#### What needs to be done:
Your answer must be an exact transcription of the lines from the line with "d.mmu := rfl" through the final line of the data.

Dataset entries
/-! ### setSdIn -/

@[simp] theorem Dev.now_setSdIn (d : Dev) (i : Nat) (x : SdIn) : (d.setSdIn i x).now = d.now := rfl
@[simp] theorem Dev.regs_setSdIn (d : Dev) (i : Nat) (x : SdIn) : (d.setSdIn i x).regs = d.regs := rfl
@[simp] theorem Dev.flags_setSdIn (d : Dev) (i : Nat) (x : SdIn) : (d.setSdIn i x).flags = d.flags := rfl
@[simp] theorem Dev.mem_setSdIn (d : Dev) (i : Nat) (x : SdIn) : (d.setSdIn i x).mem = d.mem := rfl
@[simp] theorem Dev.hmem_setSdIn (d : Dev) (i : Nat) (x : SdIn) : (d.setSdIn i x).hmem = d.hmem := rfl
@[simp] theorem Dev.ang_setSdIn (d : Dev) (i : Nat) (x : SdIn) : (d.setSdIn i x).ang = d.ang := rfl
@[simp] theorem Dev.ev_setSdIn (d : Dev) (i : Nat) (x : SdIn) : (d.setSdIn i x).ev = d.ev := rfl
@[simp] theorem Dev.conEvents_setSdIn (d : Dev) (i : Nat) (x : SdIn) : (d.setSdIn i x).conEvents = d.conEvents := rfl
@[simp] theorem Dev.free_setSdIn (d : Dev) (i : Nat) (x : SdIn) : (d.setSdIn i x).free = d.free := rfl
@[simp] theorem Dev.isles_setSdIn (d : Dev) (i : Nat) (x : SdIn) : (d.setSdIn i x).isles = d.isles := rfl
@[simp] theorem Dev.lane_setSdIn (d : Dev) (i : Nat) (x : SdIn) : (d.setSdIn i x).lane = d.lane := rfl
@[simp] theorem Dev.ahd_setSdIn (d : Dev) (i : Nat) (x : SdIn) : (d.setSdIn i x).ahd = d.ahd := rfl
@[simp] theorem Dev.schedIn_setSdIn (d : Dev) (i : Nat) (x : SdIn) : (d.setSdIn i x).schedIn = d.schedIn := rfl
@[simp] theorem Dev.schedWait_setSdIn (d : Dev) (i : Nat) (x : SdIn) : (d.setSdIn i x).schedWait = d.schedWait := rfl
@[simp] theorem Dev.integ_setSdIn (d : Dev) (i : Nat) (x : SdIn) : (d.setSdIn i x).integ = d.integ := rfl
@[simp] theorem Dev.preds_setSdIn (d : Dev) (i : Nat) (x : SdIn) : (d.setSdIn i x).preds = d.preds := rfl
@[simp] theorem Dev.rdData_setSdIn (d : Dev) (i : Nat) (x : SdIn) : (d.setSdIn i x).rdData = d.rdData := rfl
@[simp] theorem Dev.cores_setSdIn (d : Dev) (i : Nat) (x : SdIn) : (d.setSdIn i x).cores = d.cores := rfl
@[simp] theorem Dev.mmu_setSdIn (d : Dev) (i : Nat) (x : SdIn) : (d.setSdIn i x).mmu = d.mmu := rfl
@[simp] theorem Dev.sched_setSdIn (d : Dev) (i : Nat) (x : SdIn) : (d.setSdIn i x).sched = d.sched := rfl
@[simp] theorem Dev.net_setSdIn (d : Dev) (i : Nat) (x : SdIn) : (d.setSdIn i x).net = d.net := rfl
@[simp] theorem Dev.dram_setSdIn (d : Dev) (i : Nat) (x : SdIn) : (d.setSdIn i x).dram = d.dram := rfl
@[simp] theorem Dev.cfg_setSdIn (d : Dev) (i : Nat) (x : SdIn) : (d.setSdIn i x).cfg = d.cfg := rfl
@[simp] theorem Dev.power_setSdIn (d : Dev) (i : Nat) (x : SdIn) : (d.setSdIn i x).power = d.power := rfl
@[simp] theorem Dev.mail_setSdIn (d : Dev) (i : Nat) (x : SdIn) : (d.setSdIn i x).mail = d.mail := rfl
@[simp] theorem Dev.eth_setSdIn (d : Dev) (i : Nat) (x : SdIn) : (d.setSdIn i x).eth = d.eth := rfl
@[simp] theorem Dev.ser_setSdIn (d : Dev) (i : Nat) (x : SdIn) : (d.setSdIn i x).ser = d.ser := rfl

#### Response box:
@[simp] theorem Dev.mmu_setSdIn (d : Dev) (i : Nat) (x : SdIn) : (d.setSdIn i x).mmu = d.mmu := rfl
@[simp] theorem Dev.sched_setSdIn (d : Dev) (i : Nat) (x : SdIn) : (d.setSdIn i x).sched = d.sched := rfl
@[simp] theorem Dev.net_setSdIn (d : Dev) (i : Nat) (x : SdIn) : (d.setSdIn i x).net = d.net := rfl
@[simp] theorem Dev.dram_setSdIn (d : Dev) (i : Nat) (x : SdIn) : (d.setSdIn i x).dram = d.dram := rfl
@[simp] theorem Dev.cfg_setSdIn (d : Dev) (i : Nat) (x : SdIn) : (d.setSdIn i x).cfg = d.cfg := rfl
@[simp] theorem Dev.power_setSdIn (d : Dev) (i : Nat) (x : SdIn) : (d.setSdIn i x).power = d.power := rfl
@[simp] theorem Dev.mail_setSdIn (d : Dev) (i : Nat) (x : SdIn) : (d.setSdIn i x).mail = d.mail := rfl
@[simp] theorem Dev.eth_setSdIn (d : Dev) (i : Nat) (x : SdIn) : (d.setSdIn i x).eth = d.eth := rfl
@[simp] theorem Dev.ser_setSdIn (d : Dev) (i : Nat) (x : SdIn) : (d.setSdIn i x).ser = d.ser := rfl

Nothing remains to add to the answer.